Suite à l’inculpation d’Abdourahamane Sano, ex coordinateur du FNDC, l’ANAD dirigée par Cellou Dalein Diallo, dénonce une violation de la charte de la transition.

« L’ANAD dénonce fermement cette inculpation qui constitue une violation manifeste du droit fondamental à la liberté de réunion et d’association consacré à l’article 34 de la Charte de la transition qui, dans son article 8 alinéa 2, dispose également qu’« aucune situation d’exception ou d’urgence ne doit justifier les violations des droits humains », lit-on dans la déclaration publiée ce mardi 10 janvier.

Il est mentionné aussi que : « Ces actes liberticides violent également les engagements internationaux de la Guinée, notamment l’article 20 de la déclaration universelle des droits de l’Homme, l’article 21 du pacte international relatif aux droits civils et politiques et l’article 11 de la Charte africaine des droits de l’Homme et des peuples ».

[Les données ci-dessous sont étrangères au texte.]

-- ==== Sys2Proof/Certificates/Slice0/Obligations.lean ====
section
/-! DEFINITION. The statements for the provers, chapter by chapter of the spec. A command's own completion is stated as `exec` answering a next
state; what the command leaves is stated beside it as that next state differing from the one before in the named fields alone. -/
open Sys2Proof Sys2Proof.Machine

/-- A step is `exec` of the command at the front, on the state with the queue's rest. The queue is the model's choice (log 2). -/
def Obligations.StepRunsFrontCommand : Prop :=
  ∀ (c : Instr) (rest : List Instr) (s : State), step { s with pending := c :: rest } = exec c { s with pending := rest }

/-- An idle step counts one nanosecond (the model's choice, log 2). -/
def Obligations.IdleStepOnlyCountsTime : Prop :=
  ∀ s : State, s.pending = [] → step s = .next { s with now := s.now + 1 }

/-- ISLAND_FREQ_TARGET_WRITE (02 R40, R41). ISLAND_SAG_REPORT and ISLAND_RESET (02 R37, R48; 03 R69; 09 R349). -/
def Obligations.IslandTargetsReportsAndResets : Prop :=
  (
  ∀ (s : State) (by' : Principal) (i : Fin 80) (v : U16), s.serving → by' = .hostk ∨ by' = .rtp →
    (islDisciplined i = true ∨ i = 60 ∨ i = 61 →
      exec (.islandFreqTargetWrite by' i v) s = .next { s with reply := { status := .denied } }) ∧
    (islDisciplined i = false → i ≠ 60 → i ≠ 61 →
      ∃ t, exec (.islandFreqTargetWrite by' i v) s = .next t ∧ t.reply = { status := .ok } ∧
        (∀ j : Nat, (t.isl.rd j).target = if j = i ∨ (i.val = 59 ∧ (j = 60 ∨ j = 61))
            then Nat.min (Nat.max v.toNat (islRange i).1) (islRange i).2 else (s.isl.rd j).target) ∧
        (∀ j : Nat, (t.isl.rd j).sags = (s.isl.rd j).sags) ∧
        (∀ n : Nat, n ≠ i.val → t.engine n = s.engine n) ∧
        t = { s with reply := t.reply, isl := t.isl, eng := t.eng })
  ) ∧
  (
  ∀ (s : State) (i : Fin 80), s.awake = true →
    (∃ t, exec (.islandSagReport i) s = .next t ∧ (t.isl.rd i).sags = (s.isl.rd i).sags + 1 ∧ (∀ j, (t.isl.rd j).target = (s.isl.rd j).target) ∧
      (s.sagArmed = false ∨ s.sagLevel 50 1000 ≤ s.power.sagStage →
        t = { s with isl := t.isl, events := t.events, gaps := t.gaps })) ∧
    (∀ n : Nat, ∃ t, exec (.islandReset i n) s = .next t ∧ (∀ k, k % 80 = i.val → (t.chans.rd k).fifo = []) ∧
      (∀ k, k % 80 ≠ i.val → t.chans.rd k = s.chans.rd k) ∧
      (16 ≤ i.val → i.val ≠ 58 → t = { s with chans := t.chans, events := t.events, gaps := t.gaps }) ∧
      (i.val < 16 → (t.engine i).block = none ∧ (t.engine i).half0 = {} ∧ (t.engine i).half1 = {} ∧ (t.engine i).task = none ∧
        (∀ k, (t.sems.rd k).st = .held → (t.sems.rd k).owner ≠ some (.engine i)) ∧
        (∀ m : Nat, m ≠ i.val → (t.engine m).block = (s.engine m).block ∧ (t.engine m).half0 = (s.engine m).half0 ∧
          (t.engine m).half1 = (s.engine m).half1 ∧ (t.engine m).failedLanes = (s.engine m).failedLanes)))
  )

/-- REPLAY_WINDOW_END (02 R58; 05 R174-R177). TIMING_ERROR_REPLAY, TRIPLE_FLAG, STEP_UP_COMPLETE and VOLTAGE_REACHED (02 R55-R59; 05 R172, R178). -/
def Obligations.ReplayWindowsMoveOffsetsAndLevels : Prop :=
  (
  ∀ (s : State) (n : Fin 16), (s.engine n).powered = true → (s.engine n).halted = false →
    ∃ t, exec (.replayWindowEnd n) s = .next t ∧ t = { s with eng := t.eng, events := t.events, gaps := t.gaps } ∧
      (∀ m : Nat, m ≠ n.val → t.engine m = s.engine m) ∧ (t.engine n).winReplays = 0 ∧ (t.engine n).tripled = false ∧
      (let e := s.engine n
       let tooMany := e.profile.limit < e.winReplays
       let quiet := e.winReplays ≤ e.profile.limit / 4
       let clamp := e.profile.margin + 2 ≤ e.offset
       (t.engine n).offset = (if tooMany ∧ ¬clamp then e.offset + 1
         else if ¬tooMany ∧ quiet ∧ e.ceil = 0 ∧ s.approx.stepdownWindows ≤ e.runCount + 1 ∧ e.tripled = false then e.offset - 1
         else e.offset) ∧
       (t.engine n).ceil = (if tooMany ∧ clamp ∧ 225 ≤ s.engTarget n then e.ceil + 1
         else if ¬tooMany ∧ quiet then e.ceil - 1 else e.ceil))
  ) ∧
  (
  ∀ (s : State) (n : Fin 16),
    (∀ t i, (s.engine n).task = some t → t.issued = some i → (s.engine n).halted = false →
      exec (.timingErrorReplay n) s = .next (s.updEng n (fun e =>
        { e with winReplays := e.winReplays + 1, replays := e.replays + 1, cyc := e.cyc + 3 }))) ∧
    ((s.engine n).powered = true → (s.engine n).halted = false →
      ∃ t, exec (.tripleFlag n) s = .next t ∧ t = { s with eng := t.eng, events := t.events, gaps := t.gaps } ∧
        (∀ m : Nat, m ≠ n.val → t.engine m = s.engine m) ∧ (t.engine n).tripled = true ∧
        (if (s.engine n).profile.margin + 2 ≤ (s.engine n).offset then
          (t.engine n).offset = (s.engine n).offset ∧ (t.engine n).triple = (s.engine n).triple ∧
            (t.engine n).ceil = (s.engine n).ceil + (if 225 ≤ s.engTarget n then 1 else 0)
         else (t.engine n).offset = (s.engine n).offset + 1 ∧ (t.engine n).triple = (s.engine n).triple + 1 ∧
            (t.engine n).ceil = (s.engine n).ceil ∧ (t.engine n).stepPending = true)) ∧
    ((s.engine n).stepPending = true →
      ∃ t, exec (.stepUpComplete n) s = .next t ∧ t = { s with eng := t.eng } ∧ (∀ m : Nat, m ≠ n.val → t.engine m = s.engine m) ∧
        (t.engine n).triple = 0 ∧ (t.engine n).stepPending = false ∧ (t.engine n).offset = (s.engine n).offset) ∧
    ((s.engine n).powered = true →
      ∃ t, exec (.voltageReached n) s = .next t ∧ t = { s with eng := t.eng } ∧ (∀ m : Nat, m ≠ n.val → t.engine m = s.engine m) ∧
        (t.engine n).freq = Nat.min (s.engTarget n) ((s.engine n).freq + 100) ∧
        (t.engine n).task = (s.engine n).task.map (fun x => { x with voltWait := false }))
  )

/-- NOP, LOOP and END (04 R111, R115, R131-R136). FSIG, FWAIT, FENCE and FENCE_COMPLETE (04 R139, R140, R145; 09 R339). -/
def Obligations.ControlInstructionsMoveTheTaskAndItsFlags : Prop :=
  (
  (∀ (s u : State) (n : Fin 16) (t : Task), s.atInstr n t .nop u →
    ∃ v, exec (.nop n) s = .next v ∧ (v.engine n).cyc = (u.engine n).cyc + 1 ∧ (v.engine n).task = (u.engine n).task.map Task.advance ∧
      (∀ m : Nat, m ≠ n.val → v.engine m = u.engine m) ∧ v = { u with eng := v.eng }) ∧
  (∀ (s u : State) (n : Fin 16) (t : Task) (f : LoopFields), s.atInstr n t (.loop f) u →
    (t.loops.length < 4 → (∀ l ls, t.loops = l :: ls → t.pc + 1 + f.body ≤ l.first + l.f.body) →
      ∃ v, exec (.loop n) s = .next v ∧ (v.engine n).cyc = (u.engine n).cyc + 1 ∧
        (v.engine n).task = some { t with loops := { f := f, first := t.pc + 1, iter := 0 } :: t.loops, pc := t.pc + 1 } ∧
        (∀ m : Nat, m ≠ n.val → v.engine m = u.engine m) ∧ v = { u with eng := v.eng }) ∧
    (4 ≤ t.loops.length ∨ (∃ l ls, t.loops = l :: ls ∧ l.first + l.f.body < t.pc + 1 + f.body) →
      exec (.loop n) s = .next (u.finishTask n .faulted .decode))) ∧
  (∀ (s u : State) (n : Fin 16) (t : Task), s.atInstr n t .fin u → (u.engine n).atBoundary = true →
    exec (.endTask n) s = .next (u.finishTask n .ok .none)) ∧
  (∀ (l : LoopFrame) (ls : List LoopFrame) (pc : Nat),
    loopNext (l :: ls) pc = (if pc = l.first + l.f.body then
      (if l.iter + 1 < l.f.cnt then ({ l with iter := l.iter + 1 } :: ls, l.first) else loopNext ls pc) else (l :: ls, pc)))
  ) ∧
  (
  (∀ (s u : State) (n : Fin 16) (t : Task) (fg v : Nat), s.atInstr n t (.fsig fg v) u → (u.engine n).atBoundary = true →
    ((u.parcel t.parcel).flags.rd fg + v ≤ 65535 → (∀ w ∈ (u.parcel t.parcel).flagWaits, w.2 ≠ fg) →
      ∃ x, exec (.fsig n) s = .next x ∧ (x.parcel t.parcel).flags.rd fg = (u.parcel t.parcel).flags.rd fg + v ∧
        (∀ g, g ≠ fg → (x.parcel t.parcel).flags.rd g = (u.parcel t.parcel).flags.rd g) ∧
        (x.engine n).task = (u.engine n).task.map Task.advance ∧ (∀ m : Nat, m ≠ n.val → x.engine m = u.engine m) ∧
        x = { u with eng := x.eng, parcels := x.parcels, freeCtr := x.freeCtr }) ∧
    (65535 < (u.parcel t.parcel).flags.rd fg + v → exec (.fsig n) s = .next (u.finishTask n .faulted .exec))) ∧
  (∀ (s u : State) (n : Fin 16) (t : Task) (fg v : Nat), s.atInstr n t (.fwait fg v) u →
    (v ≤ (u.parcel t.parcel).flags.rd fg →
      ∃ x, exec (.fwait n) s = .next x ∧ (x.parcel t.parcel).flags.rd fg = (u.parcel t.parcel).flags.rd fg - v ∧
        (∀ g, g ≠ fg → (x.parcel t.parcel).flags.rd g = (u.parcel t.parcel).flags.rd g) ∧
        (x.engine n).task = (u.engine n).task.map Task.advance ∧ (∀ m : Nat, m ≠ n.val → x.engine m = u.engine m) ∧
        x = { u with eng := x.eng, parcels := x.parcels }) ∧
    ((u.parcel t.parcel).flags.rd fg < v →
      ∃ x, exec (.fwait n) s = .next x ∧ (x.parcel t.parcel).flags = (u.parcel t.parcel).flags ∧
        (x.parcel t.parcel).flagWaits = (u.parcel t.parcel).flagWaits ++ [(n.val, fg)] ∧
        (x.engine n).task = some { t with wait := .flag } ∧ (∀ m : Nat, m ≠ n.val → x.engine m = u.engine m) ∧
        x = { u with eng := x.eng, parcels := x.parcels })) ∧
  (∀ (s u : State) (n : Fin 16) (t : Task) (k : FenceKind), s.atInstr n t (.fence k) u →
    ∃ x, exec (.fence n) s = .next x ∧
      (x.engine n).task = (if k = .acquire ∨ (u.engine n).atBoundary = true then (u.engine n).task.map Task.advance else some { t with wait := .fence }) ∧
      (∀ m : Nat, m ≠ n.val → x.engine m = u.engine m) ∧ x = { u with eng := x.eng }) ∧
  (∀ (s : State) (n : Fin 16) (t : Task), (s.engine n).task = some t → t.wait = .fence → (s.engine n).atBoundary = true → (s.engine n).runs = true →
    exec (.fenceComplete n) s = .next (s.updEng n (fun e => { e with task := e.task.map Task.advance })))
  )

« Malheureusement, regrette l’ANAD, la justice qui devrait servir de boussole et de recours est vite retombée dans les dérives autoritaires du passé. La remise en cause des droits et libertés fondamentaux, notamment le droit de manifester, les libertés d’expression, de réunion et d’association, la détention arbitraire de leaders politiques et de la société civile et l’exil forcé de certains d’entre eux, sont des illustrations éloquentes de ces dérives autoritaires ».

« C’est pourquoi l’ANAD condamne énergiquement ces violations graves et récurrentes des droits humains ainsi que l’instrumentalisation à outrance de la justice par le CNRD à l’effet de museler toute opposition à sa gestion unilatérale de la transition ».

Pour finir, « l’ANAD invite ses militants et sympathisants, ainsi que tous les Guinéens épris de liberté et de justice, à se mobiliser pour défendre nos droits et libertés et nos acquis démocratiques ».